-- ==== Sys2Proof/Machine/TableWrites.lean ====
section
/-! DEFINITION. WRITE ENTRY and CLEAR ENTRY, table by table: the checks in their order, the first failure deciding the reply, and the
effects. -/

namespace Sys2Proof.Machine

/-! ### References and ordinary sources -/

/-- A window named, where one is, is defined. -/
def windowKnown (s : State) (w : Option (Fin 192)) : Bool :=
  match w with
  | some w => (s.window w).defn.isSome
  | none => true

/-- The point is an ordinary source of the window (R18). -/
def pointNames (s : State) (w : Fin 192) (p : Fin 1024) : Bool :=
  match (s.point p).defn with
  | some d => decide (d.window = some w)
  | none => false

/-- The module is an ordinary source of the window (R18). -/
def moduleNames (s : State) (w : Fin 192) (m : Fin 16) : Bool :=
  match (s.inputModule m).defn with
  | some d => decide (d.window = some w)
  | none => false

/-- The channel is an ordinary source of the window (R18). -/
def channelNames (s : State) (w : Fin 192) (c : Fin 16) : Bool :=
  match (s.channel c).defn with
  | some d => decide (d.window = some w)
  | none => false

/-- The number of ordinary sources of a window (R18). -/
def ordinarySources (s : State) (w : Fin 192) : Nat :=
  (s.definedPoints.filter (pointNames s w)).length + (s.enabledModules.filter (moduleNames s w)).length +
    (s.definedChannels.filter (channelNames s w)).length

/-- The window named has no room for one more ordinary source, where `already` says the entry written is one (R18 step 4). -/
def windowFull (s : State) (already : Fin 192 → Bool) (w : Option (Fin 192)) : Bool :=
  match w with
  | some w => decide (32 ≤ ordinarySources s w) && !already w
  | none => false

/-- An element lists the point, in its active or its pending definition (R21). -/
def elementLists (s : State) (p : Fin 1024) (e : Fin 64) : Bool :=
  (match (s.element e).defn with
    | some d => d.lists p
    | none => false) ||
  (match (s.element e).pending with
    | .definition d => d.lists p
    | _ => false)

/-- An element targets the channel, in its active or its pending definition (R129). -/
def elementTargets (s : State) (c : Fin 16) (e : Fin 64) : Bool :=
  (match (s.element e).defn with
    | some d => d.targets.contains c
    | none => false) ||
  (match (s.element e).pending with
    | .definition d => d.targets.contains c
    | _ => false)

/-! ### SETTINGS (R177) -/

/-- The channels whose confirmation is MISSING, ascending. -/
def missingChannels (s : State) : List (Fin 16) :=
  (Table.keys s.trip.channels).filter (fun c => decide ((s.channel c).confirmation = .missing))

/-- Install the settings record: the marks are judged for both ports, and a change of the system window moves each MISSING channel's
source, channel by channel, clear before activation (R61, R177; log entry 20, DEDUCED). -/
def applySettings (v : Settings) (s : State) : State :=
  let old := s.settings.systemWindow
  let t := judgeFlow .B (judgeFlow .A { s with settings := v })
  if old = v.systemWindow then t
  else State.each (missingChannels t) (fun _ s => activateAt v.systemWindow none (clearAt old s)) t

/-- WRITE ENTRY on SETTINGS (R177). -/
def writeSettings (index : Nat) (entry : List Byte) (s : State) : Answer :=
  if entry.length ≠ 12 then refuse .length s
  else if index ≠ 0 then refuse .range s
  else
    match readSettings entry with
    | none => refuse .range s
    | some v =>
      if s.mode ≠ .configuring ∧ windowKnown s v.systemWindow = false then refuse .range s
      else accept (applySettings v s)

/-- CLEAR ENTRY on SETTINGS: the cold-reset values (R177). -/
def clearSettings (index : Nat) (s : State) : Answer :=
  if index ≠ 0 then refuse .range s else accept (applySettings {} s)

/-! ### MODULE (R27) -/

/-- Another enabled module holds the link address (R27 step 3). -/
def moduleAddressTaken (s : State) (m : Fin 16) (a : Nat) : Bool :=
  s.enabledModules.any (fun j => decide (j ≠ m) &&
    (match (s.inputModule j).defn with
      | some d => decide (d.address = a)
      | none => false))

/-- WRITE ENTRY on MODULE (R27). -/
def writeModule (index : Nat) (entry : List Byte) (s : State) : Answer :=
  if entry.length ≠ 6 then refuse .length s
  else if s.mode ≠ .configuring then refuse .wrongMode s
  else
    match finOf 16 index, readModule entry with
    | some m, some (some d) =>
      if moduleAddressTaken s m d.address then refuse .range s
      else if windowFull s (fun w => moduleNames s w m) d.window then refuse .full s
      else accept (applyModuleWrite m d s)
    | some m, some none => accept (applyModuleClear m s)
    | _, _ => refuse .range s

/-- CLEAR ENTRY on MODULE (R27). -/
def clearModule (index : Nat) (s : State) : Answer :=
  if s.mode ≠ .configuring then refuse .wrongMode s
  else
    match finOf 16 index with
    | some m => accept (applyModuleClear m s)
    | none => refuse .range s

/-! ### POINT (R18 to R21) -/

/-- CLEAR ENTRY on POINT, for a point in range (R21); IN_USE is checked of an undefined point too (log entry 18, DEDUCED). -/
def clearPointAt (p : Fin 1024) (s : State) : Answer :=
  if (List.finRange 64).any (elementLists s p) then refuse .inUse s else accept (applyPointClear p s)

--*--

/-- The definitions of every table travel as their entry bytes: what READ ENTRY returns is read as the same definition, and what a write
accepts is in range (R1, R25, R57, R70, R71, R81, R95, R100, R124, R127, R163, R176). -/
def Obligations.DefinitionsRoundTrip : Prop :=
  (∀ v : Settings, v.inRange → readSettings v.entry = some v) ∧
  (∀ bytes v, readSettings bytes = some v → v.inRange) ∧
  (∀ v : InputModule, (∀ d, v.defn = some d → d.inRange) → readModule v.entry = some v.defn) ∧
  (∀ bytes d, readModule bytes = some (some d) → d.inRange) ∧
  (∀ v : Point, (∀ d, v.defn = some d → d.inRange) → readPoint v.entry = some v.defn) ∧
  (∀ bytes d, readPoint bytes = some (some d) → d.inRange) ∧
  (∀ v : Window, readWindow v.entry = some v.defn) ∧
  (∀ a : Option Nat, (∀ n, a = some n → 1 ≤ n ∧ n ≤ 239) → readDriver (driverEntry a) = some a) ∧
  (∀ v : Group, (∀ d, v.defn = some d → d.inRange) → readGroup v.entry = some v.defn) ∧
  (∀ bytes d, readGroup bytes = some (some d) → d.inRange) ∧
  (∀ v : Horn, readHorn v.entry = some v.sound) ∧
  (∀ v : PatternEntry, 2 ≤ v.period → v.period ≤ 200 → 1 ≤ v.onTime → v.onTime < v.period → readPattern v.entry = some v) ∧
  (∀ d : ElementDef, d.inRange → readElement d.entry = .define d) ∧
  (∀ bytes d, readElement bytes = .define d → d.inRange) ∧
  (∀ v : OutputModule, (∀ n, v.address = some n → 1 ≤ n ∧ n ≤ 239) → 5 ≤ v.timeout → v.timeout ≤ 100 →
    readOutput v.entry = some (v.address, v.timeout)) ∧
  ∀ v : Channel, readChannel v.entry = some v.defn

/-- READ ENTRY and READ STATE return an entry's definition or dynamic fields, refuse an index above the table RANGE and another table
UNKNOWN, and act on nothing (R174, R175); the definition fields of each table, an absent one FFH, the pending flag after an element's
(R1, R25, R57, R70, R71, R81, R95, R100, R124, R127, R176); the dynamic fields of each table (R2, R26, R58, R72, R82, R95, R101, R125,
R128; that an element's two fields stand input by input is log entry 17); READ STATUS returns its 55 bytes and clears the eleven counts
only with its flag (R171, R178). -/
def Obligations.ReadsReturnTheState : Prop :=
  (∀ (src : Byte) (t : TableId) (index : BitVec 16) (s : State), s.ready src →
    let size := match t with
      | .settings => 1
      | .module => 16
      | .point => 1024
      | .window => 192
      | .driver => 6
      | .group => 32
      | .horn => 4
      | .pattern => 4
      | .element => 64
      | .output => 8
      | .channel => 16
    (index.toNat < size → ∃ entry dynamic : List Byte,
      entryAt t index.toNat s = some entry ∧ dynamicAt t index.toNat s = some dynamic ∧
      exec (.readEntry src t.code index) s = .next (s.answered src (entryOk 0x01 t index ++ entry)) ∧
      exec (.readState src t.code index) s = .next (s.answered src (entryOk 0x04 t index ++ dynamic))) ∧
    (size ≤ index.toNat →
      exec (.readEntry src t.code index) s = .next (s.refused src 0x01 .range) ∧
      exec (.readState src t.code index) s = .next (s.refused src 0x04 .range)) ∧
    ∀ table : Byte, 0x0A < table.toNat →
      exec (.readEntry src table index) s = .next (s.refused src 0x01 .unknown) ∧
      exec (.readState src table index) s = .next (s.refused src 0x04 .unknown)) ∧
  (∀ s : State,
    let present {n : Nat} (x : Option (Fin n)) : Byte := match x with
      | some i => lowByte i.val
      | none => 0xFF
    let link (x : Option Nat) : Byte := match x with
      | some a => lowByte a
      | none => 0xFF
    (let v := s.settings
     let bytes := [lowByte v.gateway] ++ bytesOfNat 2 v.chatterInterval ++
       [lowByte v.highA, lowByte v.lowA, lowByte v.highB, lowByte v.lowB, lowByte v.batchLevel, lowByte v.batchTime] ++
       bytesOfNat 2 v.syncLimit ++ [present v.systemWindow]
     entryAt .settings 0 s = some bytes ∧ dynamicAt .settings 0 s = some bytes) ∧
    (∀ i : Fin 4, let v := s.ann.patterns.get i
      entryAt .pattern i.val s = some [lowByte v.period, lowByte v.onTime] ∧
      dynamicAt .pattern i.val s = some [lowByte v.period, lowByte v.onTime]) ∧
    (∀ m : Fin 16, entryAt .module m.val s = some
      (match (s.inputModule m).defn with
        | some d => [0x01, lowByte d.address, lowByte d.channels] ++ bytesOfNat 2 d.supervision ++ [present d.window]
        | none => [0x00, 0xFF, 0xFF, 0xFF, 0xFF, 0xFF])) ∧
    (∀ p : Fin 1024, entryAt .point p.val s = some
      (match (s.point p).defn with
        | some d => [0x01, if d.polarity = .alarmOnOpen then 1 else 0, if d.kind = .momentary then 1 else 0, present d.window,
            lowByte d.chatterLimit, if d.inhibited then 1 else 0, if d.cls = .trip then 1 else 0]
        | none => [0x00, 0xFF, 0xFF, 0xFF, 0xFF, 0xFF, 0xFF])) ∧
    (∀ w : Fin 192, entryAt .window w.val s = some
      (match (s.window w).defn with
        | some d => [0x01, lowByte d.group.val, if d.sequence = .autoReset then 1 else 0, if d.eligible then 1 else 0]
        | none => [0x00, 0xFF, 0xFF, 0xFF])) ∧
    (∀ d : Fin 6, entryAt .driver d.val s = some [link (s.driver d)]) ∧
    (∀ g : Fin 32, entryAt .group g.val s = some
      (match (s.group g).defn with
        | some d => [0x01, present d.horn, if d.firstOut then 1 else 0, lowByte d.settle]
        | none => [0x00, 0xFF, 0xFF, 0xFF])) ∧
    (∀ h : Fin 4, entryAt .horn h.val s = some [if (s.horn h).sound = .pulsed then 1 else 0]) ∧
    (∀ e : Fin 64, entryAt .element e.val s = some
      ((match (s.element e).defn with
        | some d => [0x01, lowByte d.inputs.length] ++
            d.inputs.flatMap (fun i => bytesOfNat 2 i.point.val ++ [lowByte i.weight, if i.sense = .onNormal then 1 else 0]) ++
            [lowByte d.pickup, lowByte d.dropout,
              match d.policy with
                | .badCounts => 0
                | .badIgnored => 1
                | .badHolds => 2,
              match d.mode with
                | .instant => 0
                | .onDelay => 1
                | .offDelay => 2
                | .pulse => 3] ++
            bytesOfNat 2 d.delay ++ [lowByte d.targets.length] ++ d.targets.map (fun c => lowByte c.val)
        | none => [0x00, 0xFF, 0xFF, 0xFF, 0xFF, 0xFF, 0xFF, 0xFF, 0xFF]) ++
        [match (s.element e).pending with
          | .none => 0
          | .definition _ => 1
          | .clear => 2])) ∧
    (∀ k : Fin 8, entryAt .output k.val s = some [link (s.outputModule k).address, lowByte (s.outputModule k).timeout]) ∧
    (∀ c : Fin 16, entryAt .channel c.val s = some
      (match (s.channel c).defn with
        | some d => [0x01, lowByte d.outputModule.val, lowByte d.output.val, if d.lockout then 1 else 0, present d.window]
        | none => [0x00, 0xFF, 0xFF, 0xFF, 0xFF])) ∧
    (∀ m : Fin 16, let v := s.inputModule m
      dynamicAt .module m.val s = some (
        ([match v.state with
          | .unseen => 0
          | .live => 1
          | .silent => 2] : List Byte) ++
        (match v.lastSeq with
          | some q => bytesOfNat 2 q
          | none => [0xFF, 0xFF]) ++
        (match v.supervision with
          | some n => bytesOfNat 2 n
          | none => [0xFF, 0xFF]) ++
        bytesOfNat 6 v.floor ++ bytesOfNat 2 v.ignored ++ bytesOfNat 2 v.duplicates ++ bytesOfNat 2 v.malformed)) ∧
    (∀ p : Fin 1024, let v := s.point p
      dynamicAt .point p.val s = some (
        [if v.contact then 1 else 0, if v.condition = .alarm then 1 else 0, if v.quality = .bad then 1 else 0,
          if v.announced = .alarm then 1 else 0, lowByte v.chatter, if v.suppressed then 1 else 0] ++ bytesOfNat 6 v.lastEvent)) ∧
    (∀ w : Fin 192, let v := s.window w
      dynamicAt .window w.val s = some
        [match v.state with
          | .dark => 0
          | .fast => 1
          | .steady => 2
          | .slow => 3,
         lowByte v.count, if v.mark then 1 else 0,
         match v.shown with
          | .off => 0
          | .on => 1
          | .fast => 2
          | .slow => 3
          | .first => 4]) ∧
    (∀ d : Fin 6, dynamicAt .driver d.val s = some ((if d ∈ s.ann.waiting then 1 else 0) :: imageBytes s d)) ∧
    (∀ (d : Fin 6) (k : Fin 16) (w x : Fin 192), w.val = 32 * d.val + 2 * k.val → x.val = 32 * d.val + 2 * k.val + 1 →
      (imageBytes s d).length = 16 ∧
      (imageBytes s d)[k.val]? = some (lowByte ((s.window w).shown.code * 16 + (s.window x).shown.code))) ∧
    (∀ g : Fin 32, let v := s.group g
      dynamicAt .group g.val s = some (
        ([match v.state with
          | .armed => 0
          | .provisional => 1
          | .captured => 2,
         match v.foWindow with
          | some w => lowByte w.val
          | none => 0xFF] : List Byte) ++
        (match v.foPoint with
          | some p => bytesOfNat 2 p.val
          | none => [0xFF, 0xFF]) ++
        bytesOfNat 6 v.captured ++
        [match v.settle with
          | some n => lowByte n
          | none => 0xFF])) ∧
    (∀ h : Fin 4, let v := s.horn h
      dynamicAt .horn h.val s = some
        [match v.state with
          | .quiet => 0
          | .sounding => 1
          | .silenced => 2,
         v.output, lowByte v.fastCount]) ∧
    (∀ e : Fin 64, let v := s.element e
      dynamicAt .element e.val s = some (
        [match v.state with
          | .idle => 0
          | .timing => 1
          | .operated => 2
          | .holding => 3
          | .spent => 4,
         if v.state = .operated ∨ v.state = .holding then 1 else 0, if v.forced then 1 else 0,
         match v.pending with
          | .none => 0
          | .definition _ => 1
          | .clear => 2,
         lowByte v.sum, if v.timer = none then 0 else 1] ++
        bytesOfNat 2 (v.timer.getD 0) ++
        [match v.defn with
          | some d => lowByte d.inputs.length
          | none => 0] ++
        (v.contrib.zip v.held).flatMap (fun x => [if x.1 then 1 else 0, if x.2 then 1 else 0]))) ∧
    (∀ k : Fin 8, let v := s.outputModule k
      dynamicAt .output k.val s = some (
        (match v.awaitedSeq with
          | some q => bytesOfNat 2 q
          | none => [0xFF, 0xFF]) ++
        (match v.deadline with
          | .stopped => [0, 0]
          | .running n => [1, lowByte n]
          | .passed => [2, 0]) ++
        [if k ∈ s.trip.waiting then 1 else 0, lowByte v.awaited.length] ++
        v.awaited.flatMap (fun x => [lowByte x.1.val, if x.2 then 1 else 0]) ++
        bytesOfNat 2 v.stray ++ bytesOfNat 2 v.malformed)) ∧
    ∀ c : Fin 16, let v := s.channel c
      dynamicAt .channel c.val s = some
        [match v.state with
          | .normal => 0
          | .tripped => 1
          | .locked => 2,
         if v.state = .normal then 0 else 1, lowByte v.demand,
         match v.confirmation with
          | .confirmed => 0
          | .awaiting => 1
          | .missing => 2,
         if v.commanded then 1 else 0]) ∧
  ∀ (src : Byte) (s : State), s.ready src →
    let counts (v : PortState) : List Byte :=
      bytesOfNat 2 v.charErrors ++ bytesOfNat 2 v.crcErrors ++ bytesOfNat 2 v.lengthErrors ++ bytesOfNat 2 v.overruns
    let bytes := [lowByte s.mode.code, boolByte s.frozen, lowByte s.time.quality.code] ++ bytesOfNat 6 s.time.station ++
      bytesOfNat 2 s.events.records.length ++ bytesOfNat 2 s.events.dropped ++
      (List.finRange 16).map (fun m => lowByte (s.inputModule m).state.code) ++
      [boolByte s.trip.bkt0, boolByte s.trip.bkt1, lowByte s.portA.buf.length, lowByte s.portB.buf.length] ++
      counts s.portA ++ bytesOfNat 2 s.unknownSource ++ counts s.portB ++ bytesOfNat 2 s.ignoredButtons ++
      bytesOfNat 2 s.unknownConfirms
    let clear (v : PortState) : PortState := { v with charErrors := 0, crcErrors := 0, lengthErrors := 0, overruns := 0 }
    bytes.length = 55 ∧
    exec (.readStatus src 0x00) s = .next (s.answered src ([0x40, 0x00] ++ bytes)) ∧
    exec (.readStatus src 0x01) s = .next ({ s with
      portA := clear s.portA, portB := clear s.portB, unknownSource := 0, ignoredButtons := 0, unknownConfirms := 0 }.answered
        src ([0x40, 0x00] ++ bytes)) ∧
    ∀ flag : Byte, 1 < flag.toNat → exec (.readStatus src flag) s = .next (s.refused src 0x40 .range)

--*--

Exercise description |
Look through the data above. Each line containing the word "portB" needs to be copied.

Answer to this task |
      [boolByte s.trip.bkt0, boolByte s.trip.bkt1, lowByte s.portA.buf.length, lowByte s.portB.buf.length] ++
      counts s.portA ++ bytesOfNat 2 s.unknownSource ++ counts s.portB ++ bytesOfNat 2 s.ignoredButtons ++
      portA := clear s.portA, portB := clear s.portB, unknownSource := 0, ignoredButtons := 0, unknownConfirms := 0 }.answered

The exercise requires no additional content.